Material to process: Begin

-- ==== Sys2Proof/Machine/ImageBytes.lean ====
section
/-! DEFINITION. ImageBytes: the bytes of a Casmos image: header, section table, bodies, their encryption and digests (R484 to R491), and what a
restore checks of them (R492). -/

namespace Sys2Proof.Machine

/-! ## Sections (R486, R487) -/

/-- A section: its TYPE, its INDEX, its LENGTH and its body in plaintext. -/
structure Section where
  type : Nat
  index : Nat
  size : Nat
  body : List Byte

/-- A byte string cut or filled up with zeros to n bytes. -/
def padTo (n : Nat) (bs : List Byte) : List Byte := bs.take n ++ List.replicate (n - bs.length) 0

/-- INDEX of a wave's or a group's section, and of a context-wide one. -/
def sectIndex (rank wi : Nat) : Nat := wi + 256 * rank
def ctxIndex : Nat := 0xFFFFFFFF

def mkSection (type index size : Nat) (body : List Byte) : Section := { type := type, index := index, size := size, body := padTo size body }

/-- Bits packed into bytes, the first in bit 0 of the first. -/
def packBits (n : Nat) (f : Nat → Bool) : List Byte :=
  (List.range ((n + 7) / 8)).map fun i => wordBits ((List.range 8).filter fun k => decide (8 * i + k < n) && f (8 * i + k))

/-- Words of a sparse map from a key on. -/
def wordBytes (m : List (Nat × W32)) (k n : Nat) : List Byte := (List.range n).flatMap fun i => bytesOfNat 4 (sget 0 m (k + i)).toNat

/-! ## The per-gang sections -/

/-- The launch record that a group runs under. -/
def State.rcdOf (s : State) (g : Group) : Option LaunchRec := (aget s.launches g.launch).map fun l => l.rcd

/-- STATE of a group: FAULTED, a task, or running. -/
def Group.stateCode (g : Group) : Nat :=
  match g.place with
  | .faulted _ | .dumped => 1
  | _ => if g.task.isSome then 2 else 0

/-- GROUP (R488). -/
def groupBody (s : State) (g : Group) : List Byte :=
  let t := g.task.bind fun n => aget s.tasks n
  let field := fun (f : LaunchRec → Nat) => ((s.rcdOf g).map f).getD 0
  let args := (t.map fun t => t.args.toNat).getD (field fun r => r.args.toNat)
  let done := (t.map fun t => t.done.toNat).getD (field fun r => r.done.toNat)
  let one := fun (f : LaunchRec → Nat) => bytesOfNat 1 (field f)
  bytesOfNat 8 (field fun r => r.image.toNat) ++ bytesOfNat 8 args ++ bytesOfNat 8 done ++
  bytesOfNat 4 g.gx.toNat ++ bytesOfNat 2 g.gy.toNat ++ bytesOfNat 2 g.gz.toNat ++
  bytesOfNat 4 (field fun r => r.gridx) ++ bytesOfNat 2 (field fun r => r.gridy) ++ bytesOfNat 2 (field fun r => r.gridz) ++
  one (fun r => r.waves) ++ one (fun r => r.gang) ++ bytesOfNat 2 (field fun r => if r.twin then 1 else 0) ++
  one (fun r => r.vregs) ++ one (fun r => r.acct) ++ one (fun r => r.regbk) ++ one (fun r => r.spadbk) ++ one (fun r => r.l1bk) ++
  one (fun r => r.pclass) ++ bytesOfNat 2 0 ++ bytesOfNat 4 (field fun r => r.lanes) ++ bytesOfNat 4 g.scope.toNat ++ bytesOfNat 4 g.tag ++
  bytesOfNat 4 (field fun r => r.scratch) ++ bytesOfNat 1 g.rank ++ bytesOfNat 1 g.stateCode ++ bytesOfNat 2 g.queue ++ bytesOfNat 8 g.launch ++
  List.replicate 176 0 ++ wordBytes g.sregs 0 256 ++ packBits 256 fun i => decide (i ∈ g.spoison)

/-- The state byte of an entry and its join register. -/
def entryCode (e : Entry) : Nat × Nat :=
  match e.st with
  | .join j => (1, j)
  | .wait _ => (2, 0)
  | .fault => (3, 0)
  | _ => (0, 0)

def entryBytes : Option Entry → List Byte
  | some e => bytesOfNat 8 e.pc.toNat ++ bytesOfNat 4 e.mask.toNat ++ bytesOfNat 1 e.pri.toNat ++ bytesOfNat 1 (entryCode e).1 ++
      bytesOfNat 1 e.pass ++ bytesOfNat 1 (entryCode e).2
  | none => List.replicate 13 0 ++ [0xFF, 0, 0]
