-- ==== Sys2Proof/Machine/Queues.lean ====
section
/-! DEFINITION. Queues: queue control blocks and doorbells (R109 to R116), the consumption of packets (R117 to R125), BARRIER passes
and abort (R129 to R131), `enq` and `enqt` (R441 to R444). -/

namespace Sys2Proof.Machine

/-! ## Queue states (R111, R116) -/

def queueCount : Nat := 4096

def ringSize (v : Queue) : Nat := 2 ^ v.log2size.toNat

/-- The slot of the packet of index w. -/
def slotAt (v : Queue) (w : Nat) : W64 := v.qbase + BitVec.ofNat 64 (64 * (w % ringSize v))

/-- ERROR causes (R109). -/
def causeAbort : BitVec 4 := 1
def causeOverrun : BitVec 4 := 2
def causeRing : BitVec 4 := 3

def Queue.toError (v : Queue) (cause : BitVec 4) (idx : Nat) : Queue :=
  { v with st := .error, cause := cause, erridx := BitVec.ofNat 48 idx }

/-- A doorbell that runs ahead of the ring (R116). -/
def Queue.checkOverrun (v : Queue) : Queue :=
  if v.st = .active ∧ v.rindex + ringSize v < v.qdbv.toNat then v.toError causeOverrun v.rindex else v

/-! ## Doorbells (R115) -/

/-- A value written to a doorbell by a function that may. -/
def Queue.ring (v : Queue) (n : W64) : Queue :=
  if v.st = .free then v else ({ v with qdbv := if v.qdbv.toNat < n.toNat then n else v.qdbv }).checkOverrun

/-- The context that a violation on a queue concerns. -/
def Queue.ctxOf (v : Queue) : Nat := if v.st = .free then 0xFFFF else v.ctx.toNat

/-- A function that may use a queue's doorbell: the PF, or the enabled VF of FUNC. -/
def State.rings (s : State) (func q : Nat) : Bool := decide (func = 0) || (decide (func = (s.queue q).func.toNat) && s.funcOn func)

def doorbellWrite (s : State) (func off size : Nat) (value : W64) : State :=
  let q := off / 4096
  if queueCount ≤ q ∨ 8 ≤ off % 4096 then s
  else if !s.rings func q || decide (size ≠ 8) || decide (off % 4096 ≠ 0) then
    s.violation 2 func 2 1 (s.queue q).ctxOf (BitVec.ofNat 64 off) (BitVec.ofNat 64 q)
  else s.modQueue q fun v => v.ring value

def execDoorbellWrite (func off size : Nat) (value : W64) (s : State) : Host.Outcome State Fault Refusal :=
  .next (doorbellWrite s func off size value)

/-- Data returned to the host. -/
def State.answer (s : State) (bs : List Byte) : State := { s with host := { s.host with readData := s.host.readData ++ [bs] } }

def doorbellRead (s : State) (func off size : Nat) : State :=
  let q := off / 4096
  let zero := bytesOfNat size 0
  if queueCount ≤ q ∨ 8 ≤ off % 4096 then s.answer zero
  else if !s.rings func q then
    (s.violation 13 func 2 0 (s.queue q).ctxOf (BitVec.ofNat 64 off) (BitVec.ofNat 64 q)).answer zero
  else s.answer (if size = 8 ∧ off % 4096 = 0 then bytesOfNat 8 (s.queue q).qdbv.toNat else zero)

def execDoorbellRead (func off size : Nat) (s : State) : Host.Outcome State Fault Refusal := .next (doorbellRead s func off size)

/-! ## Actions (R110, R111) -/

/-- MSI-X vectors of a function (R102). -/
def vectorsOf (func : Nat) : Nat := if func = 0 then 2048 else 64

/-- The checks of ENABLE (R110). -/
def enableOk (s : State) (v : Queue) : Bool :=
  decide (6 ≤ v.log2size.toNat) && decide (v.log2size.toNat ≤ 24) &&
  decide (v.qbase ≠ 0) && decide (v.qbase.toNat % 64 = 0) &&
  decide (v.qrptra ≠ 0) && decide (v.qrptra.toNat % 8 = 0) && decide (v.qwptra ≠ 0) && decide (v.qwptra.toNat % 8 = 0) &&
  (match s.scopeAt v.qscope with
    | some z => decide (z.st = .live) && decide (z.ctx = v.ctx.toNat)
    | none => false) &&
  s.funcOn v.func.toNat && decide (v.vec.toNat < vectorsOf v.func.toNat)

/-- BAR0 offset of a queue's ACT register. -/
def actOffset (q : Nat) : W64 := BitVec.ofNat 64 (0x100028 + 64 * q)

def enableQueue (s : State) (q : Nat) : State :=
  let v := s.queue q
  let c := v.ctx.toNat
  if v.st ≠ .disabled then s
  else if s.blocked c then s.violation 4 0 0 1 c (actOffset q) 0
  else if !enableOk s v then s.violation 3 0 0 1 c (actOffset q) (BitVec.ofNat 64 q)
  else
    let on : Queue := { v with st := .active, cause := 0, qdbv := 0, rindex := 0, first := v.first + v.rindex }
    let p := Party.ofCtx c
    (s.forget (.packetConsume q)).withSectors (.enable 0 q) (Work.ofCtx c) (fun s => tagAsks 1001 (s.recordAsks p v.qrptra (bytesOfNat 8 0))) fun s rs =>
      match s.changeWord c v.qrptra fun _ => 0 with
      | some t => t.modQueue q fun _ => on
      | none => s.modQueue q fun _ => if sentOk rs 1001 then on else on.toError causeRing 0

Material to process: End

Scan the lines above for "(R110, R111) -/" and for "let p := Party.ofCtx c". Repeat exactly the line holding each of them and every line in between.

/-! ## Actions (R110, R111) -/

/-- MSI-X vectors of a function (R102). -/
def vectorsOf (func : Nat) : Nat := if func = 0 then 2048 else 64

/-- The checks of ENABLE (R110). -/
def enableOk (s : State) (v : Queue) : Bool :=
  decide (6 ≤ v.log2size.toNat) && decide (v.log2size.toNat ≤ 24) &&
  decide (v.qbase ≠ 0) && decide (v.qbase.toNat % 64 = 0) &&
  decide (v.qrptra ≠ 0) && decide (v.qrptra.toNat % 8 = 0) && decide (v.qwptra ≠ 0) && decide (v.qwptra.toNat % 8 = 0) &&
  (match s.scopeAt v.qscope with
    | some z => decide (z.st = .live) && decide (z.ctx = v.ctx.toNat)
    | none => false) &&
  s.funcOn v.func.toNat && decide (v.vec.toNat < vectorsOf v.func.toNat)

/-- BAR0 offset of a queue's ACT register. -/
def actOffset (q : Nat) : W64 := BitVec.ofNat 64 (0x100028 + 64 * q)

def enableQueue (s : State) (q : Nat) : State :=
  let v := s.queue q
  let c := v.ctx.toNat
  if v.st ≠ .disabled then s
  else if s.blocked c then s.violation 4 0 0 1 c (actOffset q) 0
  else if !enableOk s v then s.violation 3 0 0 1 c (actOffset q) (BitVec.ofNat 64 q)
  else
    let on : Queue := { v with st := .active, cause := 0, qdbv := 0, rindex := 0, first := v.first + v.rindex }
    let p := Party.ofCtx c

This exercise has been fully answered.